▸ What you will do: Throughout the entries below, report every line where "hostRead" is found.

▸ Given data:
-- ==== Sys2Proof/Certificates/Slice0/Obligations.lean ====
section
/-! DEFINITION. The statements about the machine, for the provers. -/

open Sys2Proof Sys2Proof.Machine

/-- A step with command c at the front of the queue is exec of c on the state with the queue's rest; with nothing waiting
it answers the same state (the idle step is the model's choice, log entry 9). (What each step holds) -/
def Obligations.StepRunsTheFrontCommand : Prop :=
  (∀ (c : Instr) (rest : List Instr) (s : State),
    step { s with pending := c :: rest } = exec c { s with pending := rest })
  ∧ (∀ s : State, s.pending = [] → step s = .next s)

/-- Whatever command answers a next state: the queue stays as it was; DTIME stays unless the command is TICK, which never
moves it back, or COLD_POWER_ON, which clears it. (Time bases, What each step holds) -/
def Obligations.OnlyTickAndPowerOnMoveTime : Prop :=
  ∀ (c : Instr) (s t : State), exec c s = .next t →
    t.pending = s.pending
    ∧ ((∀ x, c ≠ .coldPowerOn x) → s.dtime ≤ t.dtime)
    ∧ ((∀ x, c ≠ .coldPowerOn x) → c ≠ .tick → t.dtime = s.dtime)
    ∧ (∀ x, c = .coldPowerOn x → t.dtime = 0)

/-- If DTIME stands on a Tick boundary, a multiple of 2,500 ns, then after any step that answers a next state it stands on
one again, and one TICK with the supplies on moves it by exactly one Tick. Whatever the state, with the supplies on
TICK completes and takes DTIME to the next boundary; with the PLL stopped Keeper alone goes on, its BEAT one further,
and the discs, the host's queues and memory stand still; with the supplies off TICK changes nothing. That DTIME stands
only on boundaries between commands is the model's choice (log entry 36). (Time bases) -/
def Obligations.TickBoundaryInvariant : Prop :=
  (∀ s t : State, s.dtime % 2500 = 0 → step s = .next t → t.dtime % 2500 = 0)
  ∧ (∀ s t : State, s.dtime % 2500 = 0 → s.dev.locket.stage ≠ .off → exec .tick s = .next t → t.dtime = s.dtime + 2500)
  ∧ (∀ s : State, s.dev.locket.stage ≠ .off → ∃ t, exec .tick s = .next t ∧ t.dtime = s.dtime / 2500 * 2500 + 2500
      ∧ t.pending = s.pending)
  ∧ (∀ s : State, s.dev.locket.stage ≠ .off → s.dev.keeper.pllStopped = true → s.dev.keeper.failed = false →
      ∃ t, exec .tick s = .next t ∧ t.dtime = s.dtime / 2500 * 2500 + 2500
        ∧ t.dev.keeper.beat = (s.dev.keeper.beat + 1) % 4096 ∧ t.dev.surfaces = s.dev.surfaces
        ∧ t.dev.clasp = s.dev.clasp ∧ t.dev.mem = s.dev.mem)
  ∧ (∀ s : State, s.dev.locket.stage = .off → ∃ t, exec .tick s = .next t ∧ Frame noRegs [] [] [] s t)

/-- After reset DTIME is 0 and so on a Tick boundary, the queue is empty, the memories and the register file are in
canonical form, and every field of every register holds its reset value. (Time bases, Register maps) -/
def Obligations.ResetMeetsTheInvariants : Prop :=
  State.reset.dtime = 0 ∧ State.reset.pending = [] ∧ State.reset.dev.wf = true
  ∧ ∀ f i, getF State.reset.dev f i = f.resetVal i

/-- PTM_PERIOD_EXPIRY with PTM_EN 1 and a nonzero period, and PTM_NOW with PTM_EN 1, start a dialogue and send its request
when none runs, the device is above P3 and the PCIe link is in L0; a response lets the offset t_m − t_l modulo 2^64
wait for the next M-tick and changes no register; a dialogue that times out counts in PTM_FAILS, saturating at 255,
and only the third in a row clears LT_VALID. In each case nothing else changes. (Library time, Time registers) -/
def Obligations.PtmDialogues : Prop :=
  (∀ s : State, getF s.dev .SY_TIME_CTL_PTM_EN 0 = 1 → getF s.dev .SY_TIME_CTL_PTM_PERIOD 0 ≠ 0 →
      getF s.dev .PM_STAT_STATE 0 < 3 → s.dev.pcie.linkUp = true → s.dev.libTime.run = false →
      ∃ t, exec .ptmPeriodExpiry s = .next t ∧ t.dev.libTime = { s.dev.libTime with run := true, due := false }
        ∧ HostMsg.ptmRequest ∈ t.dev.hostOut ∧ Frame noRegs [.libTime] [] [] s t)
  ∧ (∀ s : State, getF s.dev .SY_TIME_CTL_PTM_EN 0 = 1 → getF s.dev .PM_STAT_STATE 0 < 3 → s.dev.pcie.linkUp = true →
      s.dev.libTime.run = false →
      ∃ t, exec .ptmNow s = .next t ∧ t.dev.libTime = { s.dev.libTime with run := true, due := false }
        ∧ HostMsg.ptmRequest ∈ t.dev.hostOut ∧ Frame noRegs [.libTime] [] [] s t)
  ∧ (∀ (tm tl : Nat) (s : State), s.dev.libTime.run = true →
      ∃ t, exec (.ptmResponse tm tl) s = .next t ∧ t.dev.libTime.run = false ∧ t.dev.libTime.fails = 0
        ∧ t.dev.libTime.ptm = some (((tm : Int) - (tl : Int)) % 2 ^ 64).toNat ∧ Frame noRegs [.libTime] [] [] s t)
  ∧ (∀ s : State, s.dev.libTime.run = true → getF s.dev .SY_TIME_CTL_PTM_FAILS 0 ≤ 255 →
      ∃ t, exec .ptmTimeout s = .next t ∧ t.dev.libTime.run = false ∧ t.dev.libTime.fails = s.dev.libTime.fails + 1
        ∧ getF t.dev .SY_TIME_CTL_PTM_FAILS 0 = min 255 (getF s.dev .SY_TIME_CTL_PTM_FAILS 0 + 1)
        ∧ getF t.dev .SY_TIME_CTL_LT_VALID 0 = (if 2 ≤ s.dev.libTime.fails then 0 else getF s.dev .SY_TIME_CTL_LT_VALID 0)
        ∧ Frame (theRegs [(.SY_TIME_CTL_PTM_FAILS, 0), (.SY_TIME_CTL_LT_VALID, 0)]) [.libTime] [] [] s t)
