-- ==== Sys2Proof/Laws/State.lean ====
section
/-! SUPPORT. What each update of the device leaves: one lemma for each field and each update, and what an update of one element of
an array does to it and to the others. -/

namespace Sys2Proof.Machine

/-! ## modHead -/

@[simp] theorem Dev.modHead_freeIdx (d : Dev) (h : HeadId) (f : Head → Head) : (d.modHead h f).freeIdx = d.freeIdx := rfl
@[simp] theorem Dev.modHead_regs (d : Dev) (h : HeadId) (f : Head → Head) : (d.modHead h f).regs = d.regs := rfl
@[simp] theorem Dev.modHead_rvPend (d : Dev) (h : HeadId) (f : Head → Head) : (d.modHead h f).rvPend = d.rvPend := rfl
@[simp] theorem Dev.modHead_hmPend (d : Dev) (h : HeadId) (f : Head → Head) : (d.modHead h f).hmPend = d.hmPend := rfl
@[simp] theorem Dev.modHead_lifeClock (d : Dev) (h : HeadId) (f : Head → Head) : (d.modHead h f).lifeClock = d.lifeClock := rfl
@[simp] theorem Dev.modHead_mLast (d : Dev) (h : HeadId) (f : Head → Head) : (d.modHead h f).mLast = d.mLast := rfl
@[simp] theorem Dev.modHead_latches (d : Dev) (h : HeadId) (f : Head → Head) : (d.modHead h f).latches = d.latches := rfl
@[simp] theorem Dev.modHead_hostRead (d : Dev) (h : HeadId) (f : Head → Head) : (d.modHead h f).hostRead = d.hostRead := rfl
@[simp] theorem Dev.modHead_hostOut (d : Dev) (h : HeadId) (f : Head → Head) : (d.modHead h f).hostOut = d.hostOut := rfl
@[simp] theorem Dev.modHead_libTime (d : Dev) (h : HeadId) (f : Head → Head) : (d.modHead h f).libTime = d.libTime := rfl
@[simp] theorem Dev.modHead_pcie (d : Dev) (h : HeadId) (f : Head → Head) : (d.modHead h f).pcie = d.pcie := rfl
@[simp] theorem Dev.modHead_locket (d : Dev) (h : HeadId) (f : Head → Head) : (d.modHead h f).locket = d.locket := rfl
@[simp] theorem Dev.modHead_cameo (d : Dev) (h : HeadId) (f : Head → Head) : (d.modHead h f).cameo = d.cameo := rfl
@[simp] theorem Dev.modHead_mgmt (d : Dev) (h : HeadId) (f : Head → Head) : (d.modHead h f).mgmt = d.mgmt := rfl
@[simp] theorem Dev.modHead_keeper (d : Dev) (h : HeadId) (f : Head → Head) : (d.modHead h f).keeper = d.keeper := rfl
@[simp] theorem Dev.modHead_thermal (d : Dev) (h : HeadId) (f : Head → Head) : (d.modHead h f).thermal = d.thermal := rfl
@[simp] theorem Dev.modHead_power (d : Dev) (h : HeadId) (f : Head → Head) : (d.modHead h f).power = d.power := rfl
@[simp] theorem Dev.modHead_mem (d : Dev) (h : HeadId) (f : Head → Head) : (d.modHead h f).mem = d.mem := rfl
@[simp] theorem Dev.modHead_filigree (d : Dev) (h : HeadId) (f : Head → Head) : (d.modHead h f).filigree = d.filigree := rfl
@[simp] theorem Dev.modHead_clasp (d : Dev) (h : HeadId) (f : Head → Head) : (d.modHead h f).clasp = d.clasp := rfl
@[simp] theorem Dev.modHead_data (d : Dev) (h : HeadId) (f : Head → Head) : (d.modHead h f).data = d.data := rfl
@[simp] theorem Dev.modHead_accounts (d : Dev) (h : HeadId) (f : Head → Head) : (d.modHead h f).accounts = d.accounts := rfl
@[simp] theorem Dev.modHead_chains (d : Dev) (h : HeadId) (f : Head → Head) : (d.modHead h f).chains = d.chains := rfl
@[simp] theorem Dev.modHead_surfaces (d : Dev) (h : HeadId) (f : Head → Head) : (d.modHead h f).surfaces = d.surfaces := rfl
@[simp] theorem Dev.modHead_cores (d : Dev) (h : HeadId) (f : Head → Head) : (d.modHead h f).cores = d.cores := rfl
@[simp] theorem Dev.modHead_bezels (d : Dev) (h : HeadId) (f : Head → Head) : (d.modHead h f).bezels = d.bezels := rfl
@[simp] theorem Dev.modHead_spindles (d : Dev) (h : HeadId) (f : Head → Head) : (d.modHead h f).spindles = d.spindles := rfl
@[simp] theorem Dev.modHead_getF (d : Dev) (h : HeadId) (f : Head → Head) (g : Fld) (j : Nat) : getF (d.modHead h f) g j = getF d g j := rfl
@[simp] theorem Dev.modHead_pendF (d : Dev) (h : HeadId) (f : Head → Head) (g : Fld) (j : Nat) : pendF (d.modHead h f) g j = pendF d g j := rfl

/-! ## modSpin -/

@[simp] theorem Dev.modSpin_freeIdx (d : Dev) (s : SpinId) (f : Spindle → Spindle) : (d.modSpin s f).freeIdx = d.freeIdx := rfl
@[simp] theorem Dev.modSpin_regs (d : Dev) (s : SpinId) (f : Spindle → Spindle) : (d.modSpin s f).regs = d.regs := rfl
@[simp] theorem Dev.modSpin_rvPend (d : Dev) (s : SpinId) (f : Spindle → Spindle) : (d.modSpin s f).rvPend = d.rvPend := rfl
@[simp] theorem Dev.modSpin_hmPend (d : Dev) (s : SpinId) (f : Spindle → Spindle) : (d.modSpin s f).hmPend = d.hmPend := rfl
@[simp] theorem Dev.modSpin_lifeClock (d : Dev) (s : SpinId) (f : Spindle → Spindle) : (d.modSpin s f).lifeClock = d.lifeClock := rfl
@[simp] theorem Dev.modSpin_mLast (d : Dev) (s : SpinId) (f : Spindle → Spindle) : (d.modSpin s f).mLast = d.mLast := rfl
@[simp] theorem Dev.modSpin_latches (d : Dev) (s : SpinId) (f : Spindle → Spindle) : (d.modSpin s f).latches = d.latches := rfl
@[simp] theorem Dev.modSpin_hostRead (d : Dev) (s : SpinId) (f : Spindle → Spindle) : (d.modSpin s f).hostRead = d.hostRead := rfl
@[simp] theorem Dev.modSpin_hostOut (d : Dev) (s : SpinId) (f : Spindle → Spindle) : (d.modSpin s f).hostOut = d.hostOut := rfl
@[simp] theorem Dev.modSpin_libTime (d : Dev) (s : SpinId) (f : Spindle → Spindle) : (d.modSpin s f).libTime = d.libTime := rfl
@[simp] theorem Dev.modSpin_pcie (d : Dev) (s : SpinId) (f : Spindle → Spindle) : (d.modSpin s f).pcie = d.pcie := rfl
@[simp] theorem Dev.modSpin_locket (d : Dev) (s : SpinId) (f : Spindle → Spindle) : (d.modSpin s f).locket = d.locket := rfl
@[simp] theorem Dev.modSpin_cameo (d : Dev) (s : SpinId) (f : Spindle → Spindle) : (d.modSpin s f).cameo = d.cameo := rfl
@[simp] theorem Dev.modSpin_mgmt (d : Dev) (s : SpinId) (f : Spindle → Spindle) : (d.modSpin s f).mgmt = d.mgmt := rfl
@[simp] theorem Dev.modSpin_keeper (d : Dev) (s : SpinId) (f : Spindle → Spindle) : (d.modSpin s f).keeper = d.keeper := rfl
@[simp] theorem Dev.modSpin_thermal (d : Dev) (s : SpinId) (f : Spindle → Spindle) : (d.modSpin s f).thermal = d.thermal := rfl
@[simp] theorem Dev.modSpin_power (d : Dev) (s : SpinId) (f : Spindle → Spindle) : (d.modSpin s f).power = d.power := rfl
@[simp] theorem Dev.modSpin_mem (d : Dev) (s : SpinId) (f : Spindle → Spindle) : (d.modSpin s f).mem = d.mem := rfl
@[simp] theorem Dev.modSpin_filigree (d : Dev) (s : SpinId) (f : Spindle → Spindle) : (d.modSpin s f).filigree = d.filigree := rfl
@[simp] theorem Dev.modSpin_clasp (d : Dev) (s : SpinId) (f : Spindle → Spindle) : (d.modSpin s f).clasp = d.clasp := rfl
@[simp] theorem Dev.modSpin_data (d : Dev) (s : SpinId) (f : Spindle → Spindle) : (d.modSpin s f).data = d.data := rfl
@[simp] theorem Dev.modSpin_accounts (d : Dev) (s : SpinId) (f : Spindle → Spindle) : (d.modSpin s f).accounts = d.accounts := rfl
@[simp] theorem Dev.modSpin_chains (d : Dev) (s : SpinId) (f : Spindle → Spindle) : (d.modSpin s f).chains = d.chains := rfl
@[simp] theorem Dev.modSpin_surfaces (d : Dev) (s : SpinId) (f : Spindle → Spindle) : (d.modSpin s f).surfaces = d.surfaces := rfl
@[simp] theorem Dev.modSpin_cores (d : Dev) (s : SpinId) (f : Spindle → Spindle) : (d.modSpin s f).cores = d.cores := rfl
@[simp] theorem Dev.modSpin_bezels (d : Dev) (s : SpinId) (f : Spindle → Spindle) : (d.modSpin s f).bezels = d.bezels := rfl
@[simp] theorem Dev.modSpin_heads (d : Dev) (s : SpinId) (f : Spindle → Spindle) : (d.modSpin s f).heads = d.heads := rfl
@[simp] theorem Dev.modSpin_getF (d : Dev) (s : SpinId) (f : Spindle → Spindle) (g : Fld) (j : Nat) : getF (d.modSpin s f) g j = getF d g j := rfl
@[simp] theorem Dev.modSpin_pendF (d : Dev) (s : SpinId) (f : Spindle → Spindle) (g : Fld) (j : Nat) : pendF (d.modSpin s f) g j = pendF d g j := rfl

▸ The completed task:
@[simp] theorem Dev.modHead_hostRead (d : Dev) (h : HeadId) (f : Head → Head) : (d.modHead h f).hostRead = d.hostRead := rfl
@[simp] theorem Dev.modSpin_hostRead (d : Dev) (s : SpinId) (f : Spindle → Spindle) : (d.modSpin s f).hostRead = d.hostRead := rfl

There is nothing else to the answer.